*** Opening of RECORDED DATA ***

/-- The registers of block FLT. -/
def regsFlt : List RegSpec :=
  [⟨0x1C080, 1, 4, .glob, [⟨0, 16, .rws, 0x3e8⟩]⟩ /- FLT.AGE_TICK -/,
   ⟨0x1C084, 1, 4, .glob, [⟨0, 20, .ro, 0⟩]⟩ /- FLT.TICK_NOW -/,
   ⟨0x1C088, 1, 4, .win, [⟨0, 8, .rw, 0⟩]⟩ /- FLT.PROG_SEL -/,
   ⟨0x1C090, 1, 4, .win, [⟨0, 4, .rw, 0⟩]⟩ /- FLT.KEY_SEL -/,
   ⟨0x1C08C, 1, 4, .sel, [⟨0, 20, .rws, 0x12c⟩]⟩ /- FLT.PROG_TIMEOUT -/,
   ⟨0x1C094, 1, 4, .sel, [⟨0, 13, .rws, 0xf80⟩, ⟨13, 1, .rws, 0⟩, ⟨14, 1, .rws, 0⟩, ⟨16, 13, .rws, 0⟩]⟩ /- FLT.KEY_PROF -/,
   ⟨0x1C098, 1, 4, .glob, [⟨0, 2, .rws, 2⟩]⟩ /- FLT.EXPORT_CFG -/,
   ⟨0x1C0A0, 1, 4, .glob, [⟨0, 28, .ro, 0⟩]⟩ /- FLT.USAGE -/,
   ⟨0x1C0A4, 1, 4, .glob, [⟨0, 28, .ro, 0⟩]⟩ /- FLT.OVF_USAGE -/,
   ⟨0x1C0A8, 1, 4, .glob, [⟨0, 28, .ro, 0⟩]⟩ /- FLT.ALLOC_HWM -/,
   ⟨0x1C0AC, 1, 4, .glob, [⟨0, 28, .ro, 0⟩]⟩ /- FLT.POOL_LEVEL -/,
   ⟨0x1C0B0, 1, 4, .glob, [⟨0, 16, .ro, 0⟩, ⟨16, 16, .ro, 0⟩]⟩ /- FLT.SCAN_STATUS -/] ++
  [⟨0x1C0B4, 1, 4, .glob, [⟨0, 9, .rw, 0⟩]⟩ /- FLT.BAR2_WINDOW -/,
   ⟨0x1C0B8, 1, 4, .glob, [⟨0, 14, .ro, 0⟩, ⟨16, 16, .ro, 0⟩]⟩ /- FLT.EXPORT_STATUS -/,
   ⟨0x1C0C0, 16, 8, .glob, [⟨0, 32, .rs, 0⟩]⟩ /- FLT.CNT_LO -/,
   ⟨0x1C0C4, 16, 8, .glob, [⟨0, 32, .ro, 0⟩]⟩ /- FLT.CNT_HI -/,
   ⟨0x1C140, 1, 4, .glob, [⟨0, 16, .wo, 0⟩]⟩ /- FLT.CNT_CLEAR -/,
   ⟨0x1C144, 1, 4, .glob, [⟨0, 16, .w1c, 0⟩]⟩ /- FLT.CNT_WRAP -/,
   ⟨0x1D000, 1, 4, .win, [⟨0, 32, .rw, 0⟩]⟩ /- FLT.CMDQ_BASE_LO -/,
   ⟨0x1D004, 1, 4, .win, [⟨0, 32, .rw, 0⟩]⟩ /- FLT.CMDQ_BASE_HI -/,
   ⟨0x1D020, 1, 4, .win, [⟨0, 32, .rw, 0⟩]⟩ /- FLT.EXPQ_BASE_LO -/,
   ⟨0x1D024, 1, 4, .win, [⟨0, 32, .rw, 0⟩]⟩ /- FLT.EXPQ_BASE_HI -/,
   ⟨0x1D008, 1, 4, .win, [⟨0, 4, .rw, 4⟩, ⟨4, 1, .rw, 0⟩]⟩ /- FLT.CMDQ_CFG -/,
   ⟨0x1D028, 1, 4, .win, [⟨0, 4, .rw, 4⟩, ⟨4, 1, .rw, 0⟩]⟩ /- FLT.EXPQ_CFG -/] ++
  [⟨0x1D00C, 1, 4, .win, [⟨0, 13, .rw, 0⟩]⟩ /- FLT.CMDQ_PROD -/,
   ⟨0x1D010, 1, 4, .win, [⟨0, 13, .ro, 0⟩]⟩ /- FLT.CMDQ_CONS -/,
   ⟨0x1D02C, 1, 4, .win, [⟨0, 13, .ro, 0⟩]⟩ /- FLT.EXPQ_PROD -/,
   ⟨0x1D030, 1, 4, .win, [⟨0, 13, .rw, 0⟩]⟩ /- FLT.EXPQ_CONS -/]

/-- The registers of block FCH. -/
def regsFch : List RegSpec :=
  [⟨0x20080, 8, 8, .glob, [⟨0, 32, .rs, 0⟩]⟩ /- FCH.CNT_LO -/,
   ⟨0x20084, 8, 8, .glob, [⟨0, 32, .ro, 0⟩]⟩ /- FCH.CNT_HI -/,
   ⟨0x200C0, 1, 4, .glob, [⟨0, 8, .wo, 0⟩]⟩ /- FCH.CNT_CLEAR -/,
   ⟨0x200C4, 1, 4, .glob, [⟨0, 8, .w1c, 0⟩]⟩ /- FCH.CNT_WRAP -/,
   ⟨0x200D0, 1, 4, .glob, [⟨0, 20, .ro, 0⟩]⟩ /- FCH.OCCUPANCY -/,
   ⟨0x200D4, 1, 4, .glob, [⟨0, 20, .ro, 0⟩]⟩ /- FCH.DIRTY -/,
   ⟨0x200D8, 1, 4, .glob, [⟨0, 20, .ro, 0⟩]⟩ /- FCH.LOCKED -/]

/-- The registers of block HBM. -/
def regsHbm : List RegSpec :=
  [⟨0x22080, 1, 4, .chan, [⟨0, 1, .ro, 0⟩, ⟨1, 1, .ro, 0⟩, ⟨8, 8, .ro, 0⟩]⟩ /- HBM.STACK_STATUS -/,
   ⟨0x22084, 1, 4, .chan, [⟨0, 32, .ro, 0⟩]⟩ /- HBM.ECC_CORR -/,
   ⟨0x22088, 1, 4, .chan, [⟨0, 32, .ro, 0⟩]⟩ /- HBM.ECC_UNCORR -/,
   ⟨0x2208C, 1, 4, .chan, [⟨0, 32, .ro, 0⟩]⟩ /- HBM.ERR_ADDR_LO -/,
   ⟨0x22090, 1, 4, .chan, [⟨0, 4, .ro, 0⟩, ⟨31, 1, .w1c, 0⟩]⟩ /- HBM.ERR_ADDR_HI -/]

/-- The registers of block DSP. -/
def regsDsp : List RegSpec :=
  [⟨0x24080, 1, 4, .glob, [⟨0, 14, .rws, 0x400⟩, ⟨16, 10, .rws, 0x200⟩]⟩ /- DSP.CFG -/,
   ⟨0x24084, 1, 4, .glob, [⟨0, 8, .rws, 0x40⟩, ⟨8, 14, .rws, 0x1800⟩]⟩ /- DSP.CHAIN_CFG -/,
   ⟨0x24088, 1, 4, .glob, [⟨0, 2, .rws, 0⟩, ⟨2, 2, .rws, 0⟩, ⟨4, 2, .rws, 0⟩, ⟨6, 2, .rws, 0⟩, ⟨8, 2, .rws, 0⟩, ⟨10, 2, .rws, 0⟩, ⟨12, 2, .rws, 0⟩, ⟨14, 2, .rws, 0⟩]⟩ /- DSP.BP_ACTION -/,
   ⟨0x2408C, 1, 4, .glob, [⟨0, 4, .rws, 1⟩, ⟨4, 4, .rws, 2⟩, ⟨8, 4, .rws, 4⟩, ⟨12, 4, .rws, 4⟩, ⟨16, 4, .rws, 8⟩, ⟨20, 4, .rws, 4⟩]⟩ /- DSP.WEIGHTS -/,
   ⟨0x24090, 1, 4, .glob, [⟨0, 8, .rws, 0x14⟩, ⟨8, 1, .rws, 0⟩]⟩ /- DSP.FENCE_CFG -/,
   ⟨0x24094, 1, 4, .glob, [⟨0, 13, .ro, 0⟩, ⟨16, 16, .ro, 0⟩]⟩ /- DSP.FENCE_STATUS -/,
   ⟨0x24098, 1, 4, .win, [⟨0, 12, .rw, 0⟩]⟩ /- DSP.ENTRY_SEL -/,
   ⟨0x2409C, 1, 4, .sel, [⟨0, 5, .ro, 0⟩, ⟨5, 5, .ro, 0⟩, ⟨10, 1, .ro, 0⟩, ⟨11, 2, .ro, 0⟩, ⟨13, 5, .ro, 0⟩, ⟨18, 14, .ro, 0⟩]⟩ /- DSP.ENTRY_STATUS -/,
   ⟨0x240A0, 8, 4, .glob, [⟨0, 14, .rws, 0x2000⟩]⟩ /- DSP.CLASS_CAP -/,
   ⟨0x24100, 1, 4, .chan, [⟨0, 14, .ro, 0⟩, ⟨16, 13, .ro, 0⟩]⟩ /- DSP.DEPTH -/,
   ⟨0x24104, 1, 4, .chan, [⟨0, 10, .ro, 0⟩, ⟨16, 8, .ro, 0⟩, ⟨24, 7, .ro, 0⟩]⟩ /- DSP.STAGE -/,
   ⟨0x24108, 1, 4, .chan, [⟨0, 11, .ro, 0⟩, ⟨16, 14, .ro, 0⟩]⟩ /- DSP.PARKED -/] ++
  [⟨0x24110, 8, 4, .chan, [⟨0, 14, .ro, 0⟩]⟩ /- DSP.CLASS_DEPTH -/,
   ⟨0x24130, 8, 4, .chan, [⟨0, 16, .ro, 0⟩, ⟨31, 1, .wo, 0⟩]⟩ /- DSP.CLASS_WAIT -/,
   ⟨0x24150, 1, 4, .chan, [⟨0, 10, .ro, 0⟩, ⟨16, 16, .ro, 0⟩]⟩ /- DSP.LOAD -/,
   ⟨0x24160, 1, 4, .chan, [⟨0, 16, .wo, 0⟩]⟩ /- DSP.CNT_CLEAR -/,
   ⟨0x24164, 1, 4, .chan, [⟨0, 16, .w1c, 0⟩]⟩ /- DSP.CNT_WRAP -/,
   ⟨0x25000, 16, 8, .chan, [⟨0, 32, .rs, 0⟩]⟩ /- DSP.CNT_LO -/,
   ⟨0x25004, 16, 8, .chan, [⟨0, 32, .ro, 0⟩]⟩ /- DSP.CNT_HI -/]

*** Close of RECORDED DATA ***

◆ WORK REQUIRED ◆
Your answer should be the lines above from the one containing "0⟩]⟩ /- FCH.OCCUPANCY" through the one containing "14, .rws, 0x2000⟩]⟩", copied exactly and with both ends kept.

◆ EXERCISE RESPONSE ◆
   ⟨0x200D0, 1, 4, .glob, [⟨0, 20, .ro, 0⟩]⟩ /- FCH.OCCUPANCY -/,
   ⟨0x200D4, 1, 4, .glob, [⟨0, 20, .ro, 0⟩]⟩ /- FCH.DIRTY -/,
   ⟨0x200D8, 1, 4, .glob, [⟨0, 20, .ro, 0⟩]⟩ /- FCH.LOCKED -/]

/-- The registers of block HBM. -/
def regsHbm : List RegSpec :=
  [⟨0x22080, 1, 4, .chan, [⟨0, 1, .ro, 0⟩, ⟨1, 1, .ro, 0⟩, ⟨8, 8, .ro, 0⟩]⟩ /- HBM.STACK_STATUS -/,
   ⟨0x22084, 1, 4, .chan, [⟨0, 32, .ro, 0⟩]⟩ /- HBM.ECC_CORR -/,
   ⟨0x22088, 1, 4, .chan, [⟨0, 32, .ro, 0⟩]⟩ /- HBM.ECC_UNCORR -/,
   ⟨0x2208C, 1, 4, .chan, [⟨0, 32, .ro, 0⟩]⟩ /- HBM.ERR_ADDR_LO -/,
   ⟨0x22090, 1, 4, .chan, [⟨0, 4, .ro, 0⟩, ⟨31, 1, .w1c, 0⟩]⟩ /- HBM.ERR_ADDR_HI -/]

/-- The registers of block DSP. -/
def regsDsp : List RegSpec :=
  [⟨0x24080, 1, 4, .glob, [⟨0, 14, .rws, 0x400⟩, ⟨16, 10, .rws, 0x200⟩]⟩ /- DSP.CFG -/,
   ⟨0x24084, 1, 4, .glob, [⟨0, 8, .rws, 0x40⟩, ⟨8, 14, .rws, 0x1800⟩]⟩ /- DSP.CHAIN_CFG -/,
   ⟨0x24088, 1, 4, .glob, [⟨0, 2, .rws, 0⟩, ⟨2, 2, .rws, 0⟩, ⟨4, 2, .rws, 0⟩, ⟨6, 2, .rws, 0⟩, ⟨8, 2, .rws, 0⟩, ⟨10, 2, .rws, 0⟩, ⟨12, 2, .rws, 0⟩, ⟨14, 2, .rws, 0⟩]⟩ /- DSP.BP_ACTION -/,
   ⟨0x2408C, 1, 4, .glob, [⟨0, 4, .rws, 1⟩, ⟨4, 4, .rws, 2⟩, ⟨8, 4, .rws, 4⟩, ⟨12, 4, .rws, 4⟩, ⟨16, 4, .rws, 8⟩, ⟨20, 4, .rws, 4⟩]⟩ /- DSP.WEIGHTS -/,
   ⟨0x24090, 1, 4, .glob, [⟨0, 8, .rws, 0x14⟩, ⟨8, 1, .rws, 0⟩]⟩ /- DSP.FENCE_CFG -/,
   ⟨0x24094, 1, 4, .glob, [⟨0, 13, .ro, 0⟩, ⟨16, 16, .ro, 0⟩]⟩ /- DSP.FENCE_STATUS -/,
   ⟨0x24098, 1, 4, .win, [⟨0, 12, .rw, 0⟩]⟩ /- DSP.ENTRY_SEL -/,
   ⟨0x2409C, 1, 4, .sel, [⟨0, 5, .ro, 0⟩, ⟨5, 5, .ro, 0⟩, ⟨10, 1, .ro, 0⟩, ⟨11, 2, .ro, 0⟩, ⟨13, 5, .ro, 0⟩, ⟨18, 14, .ro, 0⟩]⟩ /- DSP.ENTRY_STATUS -/,
   ⟨0x240A0, 8, 4, .glob, [⟨0, 14, .rws, 0x2000⟩]⟩ /- DSP.CLASS_CAP -/,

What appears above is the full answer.